In total, we compiled 10,745 unique taxa-use combinations. We define a taxa-use combination as a unique combination of one taxa and one standardized use-type (e.g., bear claw). For taxa identifiable to the species level, we compiled 7,183 species-use combinations. We recorded multiple use-types for c. 37% of all seized taxa (n = 1,807 taxa); however, the majority of taxa had one use-type (Fig. 2). The most common taxa-use combinations, at the rank of taxonomic family, were: live seizures of orchids (Orchidaceae, n = 325 taxa); live seizures of cacti (Cactaceae, n = 136) and live seizures of Neotropical and Afrotropical parrots (Psittacidae, n = 126) (Fig. 3). The single species with the most use-types was the tiger (Panthera tigris), which had 35 distinct use-types (e.g., bone, skin, genitalia; Table 4).

Fig. 2.

Fig 2

The number of use-type designations per taxa. There were 139 taxa (c. 3%) with 10 or more use-types.

Fig. 3.

Fig 3

Use-taxa combinations at the family taxonomic level. The top 10 families (by number of use-taxa combinations) and the four main categories are displayed. Line thickness represents the number of unique taxa within each family that belong to a corresponding use-type main category (e.g., number of taxa in Orchidaceae that were seized as ‘live’; n = 325).

Table 4.

Species with the most recorded number of use-types (top 10 species shown).

Scientific name Common name Number of use-types
Panthera tigris Tiger 35
Loxodonta africana African bush elephant 33
Panthera pardus Leopard 29
Panthera leo Lion 26
Elephas maximus Asian elephant 25
Ursus arctos Brown bear 25
Cervus elaphus Red deer 24
Crocodylus niloticus Nile crocodile 24
Alligator mississippiensis American alligator 22
Odobenus rosmarus Walrus 21
Ursus americanus American black bear 21

We retrieved the common names for each resolved taxa from GBIF, along with the common names associated with each taxa's upstream taxonomy. In total, we recorded 8,832 common names in the English language, and a further 37,507 common names in 125 other languages (Table 5). However, we found only 13 languages with over 1,000 common names.
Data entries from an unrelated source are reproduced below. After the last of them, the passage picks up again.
/-! ### Captures (08) -/

/-- A capture slot. -/
def slot? (f : Field) (n : Nat) : Option Slot := tabLook f.firn.slots n
/-- Write a capture slot. -/
def setSlot (f : Field) (n : Nat) (s : Slot) : Field := { f with firn := { f.firn with slots := tabPut f.firn.slots n s } }
/-- The codeword k of a capture slot (R348). -/
def slotCw (n k : Nat) : Nat := 4194304 + 2048 * n + k
/-- The header of a slot is written, codewords 0 and 1, and the codewords of its entries from entry i on (R233, R345). -/
def writeSlot (f : Field) (n : Nat) (s : Slot) (i : Nat) : Field :=
  ((List.range (cdiv s.ents.length 4)).filter (fun k => i / 4 ≤ k)).foldl (fun (g : Field) k => g.heal1 (slotCw n (2 + k)))
    (((f.setSlot n s).heal1 (slotCw n 0)).heal1 (slotCw n 1))
/-- The first free capture slot. -/
def freeSlot (f : Field) : Option Nat := firstNat (fun i => (tabLook f.firn.slots i).isNone) 0 1024
/-- A capture ends: its slot stays in use, and CAPTURE_DONE is raised (R233). -/
def capEnd (f : Field) (n : Nat) (aborted : Bool) : Field :=
  match f.slot? n with
  | some s => if s.running then
      let s1 := { s with running := false, aborted := aborted || s.aborted }
      let flags : Byte := (if s1.trunc then 1 else 0) + (if s1.aborted then 2 else 0) + (if s1.preShort then 4 else 0)
      (f.writeSlot n s1 s1.ents.length).raise s.dest 0x21 s.handle
        (toLe n 2 ++ [BitVec.ofNat 8 s.kind.code, flags] ++ toLe s1.ents.length 4 ++ le 2 (s.cause.setWidth 16))
    else f
  | none => f
/-- Contexts that a capture holds under CAP_MAX: TRIP, REQUEST and FAIL captures (R174, R181). -/
def capCount (f : Field) : Nat := f.hel.ctx.countP (fun e => e.2.origin = .capture || e.2.phase = .capture || e.2.capSlot.isSome)
/-- The first free context number. -/
def freeCtx (f : Field) : Option Nat := firstNat (fun i => (tabLook f.hel.ctx i).isNone) 0 256
/-- The first free stream slot of a lane (R173, R274). -/
def freeStream (v : Lane) : Option Nat := firstNat (fun i => v.slots[i]? = some .idle) 0 6
/-- The lane of a channel's point. -/
def laneOf (f : Field) (x : BitVec 17) : Option (BitVec 5) :=
  match (f.chan x).fr.bind with | .point l _ _ _ => some l | _ => none
/-- Is a stream slot free for the channel, or none needed? -/
def streamFree (f : Field) (x : BitVec 17) : Bool :=
  match f.laneOf x with | some l => (freeStream (f.lane l)).isSome | none => true
/-- Is a queue entry eligible (R169)? -/
def eligible (f : Field) (e : InsEnt) : Bool :=
  f.freeCtx.isSome && !f.hel.pause && f.streamFree e.ch && (f.ctxsOf e.ch).isEmpty &&
    (f.ancestors e.ch).all (fun a => !((f.chan a).nev.state = .inserting && (f.insCtx a).isSome))
/-- The entry that would be eligible if a context were free: for R174 and R181. -/
def eligibleBut (f : Field) (e : InsEnt) : Bool :=
  !f.hel.pause && f.streamFree e.ch && (f.ctxsOf e.ch).isEmpty &&
    (f.ancestors e.ch).all (fun a => !((f.chan a).nev.state = .inserting && (f.insCtx a).isSome))
/-- Captures that may hold contexts at once. -/
def capMax (f : Field) : Nat := min f.hel.capMax.toNat 64
/-- The core of a new context (R198): fewest DIRECT contexts first for a DIRECT channel, then fewest contexts. -/
def coreFor (f : Field) (direct : Bool) : BitVec 2 :=
  let cnt (k : Nat) := f.hel.ctx.countP (fun e => e.2.core.toNat = k)
  let dcnt (k : Nat) := f.hel.ctx.countP (fun e => e.2.core.toNat = k && (f.chan e.2.ch).nev.kind = .direct)
  let key (k : Nat) := (if direct then dcnt k * 1000 else 0) + cnt k
  BitVec.ofNat 2 (([1, 2, 3].foldl (fun b k => if key k < key b then k else b) 0))
/-- The rate code of a grant: 1 for 50 kS/s, 2 for 100 kS/s, 3 for 200 kS/s (DCH_STATUS.GRANT). -/
def grantRate (g : BitVec 2) : Nat := if g = 3 then 200000 else if g = 2 then 100000 else 50000
/-- Is half h of loop class c granted to no context (R296)? -/
def halfFree (f : Field) (c h : Nat) : Bool :=
  f.hel.ctx.all (fun e => !(e.2.grantClass = c && (e.2.grant = 3 || (e.2.grant = 2 && e.2.grantHalf = h))))
/-- The grant that DCH_STATUS shows of a direct channel: that of its context of the lowest number. -/
def grantShown (f : Field) (x : BitVec 17) : BitVec 2 := match f.ctxsOf x with | e :: _ => e.2.grant | [] => 0
/-- The highest rate not above the requested one for which a pattern is free, with class and half (R296). -/
def grantFor (f : Field) (rate : Nat) : BitVec 2 × Nat × Nat :=
  let whole := if rate ≥ 2 then firstNat (fun c => f.halfFree c 0 && f.halfFree c 1) 4 5 else none
  match whole with
  | some c => (3, c, 0)
  | none =>
    let half := if rate ≥ 1 then firstNat (fun c => f.halfFree c 0 || f.halfFree c 1) 4 5 else none
    match half with
    | some c => (2, c, if f.halfFree c 0 then 0 else 1)
    | none => (1, 0, 0)
/-- A pre-trigger sample as a capture entry, normalised with the channel's gains (R84, R297, R300). -/
def preEnt (e : Nev) (s : PreSample) : CapEnt :=
  { ref := 0,
    v := BitVec.ofNat 12 (sat (rdiv ((sat (rdiv s.v.toInt 8) 0 4095) * e.vgain.toNat) 65536) 0 4095).toNat,
    i := ofInt 16 (sat (rdiv (s.i.toInt * e.igain.toNat) 65536) (-32768) 32767),
    g := 0, missing := false, pre := true, satd := s.ovr, inval := s.inval }
/-- The last pre-trigger samples of a direct channel as capture entries, oldest first, each entered rate / 50,000 times
(R300). -/
def preEnts (f : Field) (x : BitVec 17) (n : BitVec 4) (want rate : Nat) : List CapEnt :=
  let e := (f.chan x).nev
  let rep := rate / 50000
  let src := ((f.dchan n).pre.drop ((f.dchan n).pre.length - cdiv want rep)).map (fun s =>
    List.replicate rep (preEnt e s))
  let all := src.flatten
  all.drop (all.length - want)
For approximately 7% of the common names returned, GBIF did not provide what language the common name was (i.e., the language field was left blank; n = 3,734 names).

Table 5.

Common names retrieved from GBIF (Global Biodiversity Information Facility) stratified by language.

Language Number of common names Proportion Cumulative proportion
English 8,832 0.18 0.18
German 3,036 0.06 0.24
Spanish 3,008 0.06 0.30
French 2,535 0.05 0.35
Danish 1,970 0.04 0.39
Swedish 1,916 0.04 0.43
Chinese 1,857 0.04 0.46
Japanese 1,826 0.04 0.50
Portuguese 1,802 0.04 0.53
Dutch/Flemish 1,544 0.03 0.57
Bokmål 1,259 0.03 0.59
Italian 1,142 0.02 0.61
Russian 1,084 0.02 0.64
Polish 954 0.02 0.65
Norwegian 928 0.02 0.67
Finnish 922 0.02 0.69
Estonian 850 0.02 0.71
Lithuanian 846 0.02 0.73
Czech 830 0.02 0.74
Other languages 9,198 0.18 0.93
No language specified 3,734 0.07 1.00

Two seizure databases (TRAFFIC and LEMIS) provided common names and one database (LEMIS) provided ‘generic’ names. A ‘generic’ name is either an alternative common name, regional name, trade name (a name used by traders but not the scientific and/or citizen science community), or the name of the family, order, or class of the taxa of interest. For example, Elephant would be a ‘generic’ name for the African bush elephant (Loxodonta africana). In total, we recorded 2,251 common names and 881 generic names from the trade databases (predominantly English language names). Of those, 727 common names and 247 ‘generic’ names were not found in the common names collected from GBIF.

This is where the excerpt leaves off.